After finding the line that includes "is read-only. -/" in the records below, transcribe it and each line after it through the last, exactly, and add nothing.

* PROVIDED DATA
= = = = = = =
-- ==== Sys2Proof/Laws/Phase.lean ====
section
/-!
SUPPORT. Which phase a launch, a tile step or a host access leaves, and small facts about the payload store and the cursor.
-/

namespace Sys2Proof.Machine

theorem tileStep_phase {s t : State} (hp : s.phase = .scan) (h : tileStep s = .next t) :
    t.phase = .scan ∨ t.phase = .done := by
  rcases tileStep_next h with ⟨_, rfl⟩ | ⟨_, rfl⟩
  · rcases encodeTile_cases s with ⟨-, e⟩ | ⟨-, e⟩ <;> rw [e]
    · exact .inr rfl
    · rw [encodeBitIntoGroup_frame]; exact .inl hp
  · have hn : ∀ u : State, (decodeNext u).phase = .done ∨ (decodeNext u).phase = u.phase := by
      intro u; unfold decodeNext; split
      · exact .inl rfl
      · exact .inr rfl
    obtain ⟨h, b, hv⟩ := visited_frame s
    have hvp : s.visited.phase = .scan := by rw [hv]; exact hp
    by_cases hc : s.visited.bitcnt.toNat = 1024
    · by_cases hd : (headerComplete s.visited).phase = .done
      · rw [decodeTile_headerFails hc hd]; exact .inr hd
      · rw [decodeTile_headerOk hc hd]
        rcases hn (headerComplete s.visited) with h1 | h1
        · exact .inr h1
        · rcases headerComplete_cases s.visited with ⟨_, e⟩ | ⟨_, _, _, _, _, e⟩ | ⟨_, _, _, _, _, e⟩
          · rw [e] at hd; exact absurd rfl hd
          · rw [e] at hd; exact absurd rfl hd
          · rw [e] at h1; exact .inl (by rw [e]; exact h1.trans (by simpa using hvp))
    · rw [decodeTile_plain hc]
      rcases hn s.visited with h1 | h1
      · exact .inr h1
      · exact .inl (h1.trans hvp)

theorem exec_phase (i : Instr) (s t : State) (h : exec i s = .next t) :
    t.phase = .done ∨ (t.phase = .scan ∧ t.bitcnt = 0#32 ∧ (i = .encode ∨ i = .decode)) := by
    cases i <;> cases h
    · exact .inl rfl
    · rcases encodeLaunch_cases s with ⟨_, e⟩ | ⟨_, _, e⟩ | ⟨_, _, _, e⟩ | ⟨_, _, _, _, _, e⟩ <;> rw [e] <;>
          simp [encodeStart_eq]
    · rcases decodeLaunch_cases s with ⟨_, e⟩ | ⟨_, _, e⟩ | ⟨_, _, _, e⟩ | ⟨_, _, _, e⟩ <;> rw [e] <;>
          simp [decodeStart_eq]
    · rcases hdrBuild_cases s with ⟨_, e⟩ | ⟨_, _, _, e⟩ <;> rw [e] <;> simp
    · rcases hdrParse_cases s with ⟨_, e⟩ | ⟨_, _, _, _, e⟩ <;> rw [e] <;> simp
    · rcases putBit_cases s ‹_› with ⟨_, e⟩ | ⟨_, _, e⟩ | ⟨_, _, _, e⟩ | ⟨_, _, _, e⟩ <;> rw [e] <;> simp
    · rcases getBit_cases s with ⟨_, e⟩ | ⟨_, e⟩ <;> rw [e] <;> simp
    · rcases bytes2bits_cases s with ⟨_, e⟩ | ⟨_, e⟩ <;> rw [e] <;> simp
    · rename_i f
      cases f
      · rcases bits2bytes_min_cases s with ⟨_, e⟩ | ⟨_, e⟩ <;> rw [e] <;> simp
      · rw [bits2bytes_fix]; simp

theorem hostAccess_phase {a : HostAction} {s t : State} (h : hostAccess a s = .next t) :
    t.phase = s.phase ∨ (a = .reset ∧ t.phase = .idle) := by
  cases a <;> simp only [hostAccess] at h
  case wr r v => cases h; cases r <;> exact .inl rfl
  case reset => cases h; exact .inr ⟨rfl, State.resetEvent_phase s⟩
  all_goals first | (cases h; exact .inl rfl) | (split at h <;> cases h; exact .inl rfl)

theorem succeed_storePayload_reads (s : State) (bs : List Byte) (hb : bs.length < 2^32) :
   (succeed (s.storePayload bs)).plen.toNat = bs.length ∧
   (∀ j, (succeed (s.storePayload bs)).pbufAt j = (bs[j]?).getD (s.pbufAt j)) := by
  refine ⟨?_, fun j => State.pbufAt_setPayload s bs j⟩
  simp only [State.succeed_plen, State.storePayload_plen]
  exact toNat_ofNat_lt hb

theorem getElem?_natToBytes (n v j : Nat) :
    (natToBytes n v)[j]? = if j < n then some (BitVec.ofNat 8 (v / 2 ^ (8 * (n - 1 - j)))) else none := by
  by_cases h : j < n <;> simp [natToBytes, h]

theorem bitWidth_unique {v k : Nat} (h : v = 0 ∧ k = 0 ∨ 1 ≤ k ∧ 2^(k-1) ≤ v ∧ v < 2^k) : bitWidth v = k := by
  obtain ⟨h1, h2⟩ := bitWidth_spec v
  rcases h with ⟨rfl, rfl⟩ | ⟨ha, hb, hc⟩
  · rfl
  · have hle := bitWidth_le hc
    have hv : v ≠ 0 := by have := Nat.two_pow_pos (k-1); omega
    by_contra hn
    have : 2 ^ bitWidth v ≤ 2^(k-1) := Nat.pow_le_pow_right (by omega) (by omega)
    omega

theorem advance_of_tile {s v : State} (ht : s.TileInGrid s.row.toNat s.col.toNat s.stride.toNat)
    (e1 : v.row = s.row) (e2 : v.col = s.col) (e3 : v.width = s.width) (e4 : v.stride = s.stride) :
    (s.col.toNat + 2 * s.stride.toNat ≤ s.width.toNat → v.advance.row = s.row ∧
        v.advance.col.toNat = s.col.toNat + s.stride.toNat) ∧
    (s.width.toNat < s.col.toNat + 2 * s.stride.toNat → v.advance.row.toNat = s.row.toNat + s.stride.toNat ∧
        v.advance.col = 0#16) := by
  have hh := s.height.isLt
  have hw := s.width.isLt
  simp only [State.advance_row, State.advance_col, e1, e2, e3, e4]
  refine ⟨fun h => ?_, fun h => ?_⟩
  · rw [nextTile_right h]
    have := ht.2
    exact ⟨by simp, toNat_ofNat_lt (by omega)⟩
  · rw [nextTile_wrap (Nat.not_le.2 h)]
    have := ht.1
    exact ⟨toNat_ofNat_lt (by omega), rfl⟩

theorem step_decodeTile {s : State} (hs : s.SequencerMoves) (hm : s.mode = .dec)
    (hi : s.InGrid s.row.toNat s.col.toNat 0) : step s = .next (decodeTile s) := by
  rw [step_tile hs, tileStep, hm]; exact if_pos hi

theorem gmemAt_encodeBitIntoGroup_above {s : State} {r c t : Nat} {b : Bit} (ht : s.TileInGrid r c t) {a : Nat}
    (ha : s.height.toNat * s.width.toNat * s.channels.toNat ≤ a) :
    (encodeBitIntoGroup r c t b s).gmemAt a = s.gmemAt a :=
  gmemAt_encodeBitIntoGroup_not_mem fun h => by have := tileAddrs_lt ht.1 ht.2 h; omega

end Sys2Proof.Machine
end

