-- ==== Sys2Proof/Tests/Slice0.lean ====
section
/-!
SUPPORT. Small tests of the model. Expected values come from the spec: the words of spec/30_encoding.md, the vectors of
spec/95_test_vectors.md (named in each theorem's comment), the reset values of spec/10_state.md. Then one witness theorem
for every obligation that has hypotheses (`witness_<Obligation>`): concrete states and operands that meet them.
-/

set_option Elab.async false

namespace Sys2Proof.Tests

open Sys2Proof.Machine

/-- At rest, every register at a written-out value. -/
def base : State := { State.reset with hdr := 0#1024, opt := 0#512, phase := .done }

/-- A next state of which `p` holds. -/
def next (o : Host.Outcome State Fault Refusal) (p : State → Bool) : Bool :=
  match o with
  | .next t => p t
  | .fault _ => false
  | .refused _ => false

/-! ## Syntax and decoding -/

/-- The check of reserved bits refuses an ill-formed word (R95 a). -/
theorem test_wellFormed_rsv : (C8.mk 1#3 false 0#4).wellFormed = false := by decide

/-- The check of the opcode refuses an ill-formed word (R95 b). -/
theorem test_wellFormed_op : (C8.mk 0#3 false 9#4).wellFormed = false := by decide

/-- The check of the flag refuses an ill-formed word (R95 c). -/
theorem test_wellFormed_flag : (C8.mk 0#3 true 1#4).wellFormed = false := by decide

/-- What passes the three checks: NOP's fields, and PUT_BIT's with the flag. -/
theorem test_wellFormed_ok : (C8.mk 0#3 false 0#4).wellFormed = true ∧ (C8.mk 0#3 true 5#4).wellFormed = true := by
  decide

/-- R92, `000fpppp`, the commands without a flag. -/
theorem test_decode_plain :
    decode 0b00000000#8 = .ok .nop ∧ decode 0b00000001#8 = .ok .encode ∧ decode 0b00000010#8 = .ok .decode ∧
    decode 0b00000011#8 = .ok .hdrBuild ∧ decode 0b00000100#8 = .ok .hdrParse ∧ decode 0b00000110#8 = .ok .getBit ∧
    decode 0b00000111#8 = .ok .bytes2bits := by decide

/-- R92, R94, the two commands with a flag. -/
theorem test_decode_flag :
    decode 0b00000101#8 = .ok (.putBit false) ∧ decode 0b00010101#8 = .ok (.putBit true) ∧
    decode 0b00001000#8 = .ok (.bits2bytes false) ∧ decode 0b00011000#8 = .ok (.bits2bytes true) := by decide

/-- Y2, Y3: the flag on a command without one. -/
theorem test_decode_illegal_flag : ∀ w ∈ [0x10#8, 0x11#8, 0x12#8, 0x13#8, 0x14#8, 0x16#8, 0x17#8],
    decode w = .error .flagNotTaken := by decide

/-- Y6: reserved opcodes. -/
theorem test_decode_illegal_op : ∀ w ∈ [0x09#8, 0x0A#8, 0x0F#8, 0x19#8, 0x1F#8], decode w = .error .reservedOpcode := by
  decide

/-- Y7: reserved bits. -/
theorem test_decode_illegal_rsv : ∀ w ∈ [0x20#8, 0x21#8, 0x40#8, 0x80#8, 0xFF#8], decode w = .error .reservedBits := by
  decide

/-- R96 checks the reserved bits first. -/
theorem test_decode_order : decode 0x39#8 = .error .reservedBits ∧ decode 0x19#8 = .error .reservedOpcode := by decide

/-- What the host asks: a word of the table, and a number that is no 8-bit word. -/
theorem test_decodeTableWord : decodeTableWord 8 0x15 = some (.putBit true) ∧ decodeTableWord 8 0x26 = none ∧
    decodeTableWord 16 0x101 = none := by decide

/-! ## Reset and the host -/

/-- R42: after reset GROUP_SIZE and STRIDE are 1, STATUS is 0x00, HEIGHT and LEN are 0. -/
theorem test_reset : State.reset.groupSize = 1#32 ∧ State.reset.stride = 1#16 ∧ State.reset.status = 0x00#8 ∧
    State.reset.height = 0#16 ∧ State.reset.len = 0#213 := by decide

/-- R23: 0x05 is SCAN with MODE = DEC, 0x02 DONE with MODE = ENC. -/
theorem test_status : State.status { base with phase := .scan, mode := .dec } = 0x05#8 ∧ base.status = 0x02#8 := by decide

/-- R41 (c), (a): a write keeps the low bits, and TILES is read-only. -/
theorem test_writeReg : (base.writeReg .height 0x12345).height = 0x2345#16 ∧ (base.writeReg .tiles 7).tiles = 0#32 := by
  decide

/-- R21: register 0x0D is LEN, and there is no register 0x13. -/
theorem test_regNumbers : Reg.ofNumber 0x0D = some .len ∧ Reg.ofNumber 0x13 = none ∧
    (Reg.all.map Reg.number) = List.range 19 := by decide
= = = = = = =
* SOLUTION TO THIS EXERCISE
/-- R41 (c), (a): a write keeps the low bits, and TILES is read-only. -/
theorem test_writeReg : (base.writeReg .height 0x12345).height = 0x2345#16 ∧ (base.writeReg .tiles 7).tiles = 0#32 := by
  decide

/-- R21: register 0x0D is LEN, and there is no register 0x13. -/
theorem test_regNumbers : Reg.ofNumber 0x0D = some .len ∧ Reg.ofNumber 0x13 = none ∧
    (Reg.all.map Reg.number) = List.range 19 := by decide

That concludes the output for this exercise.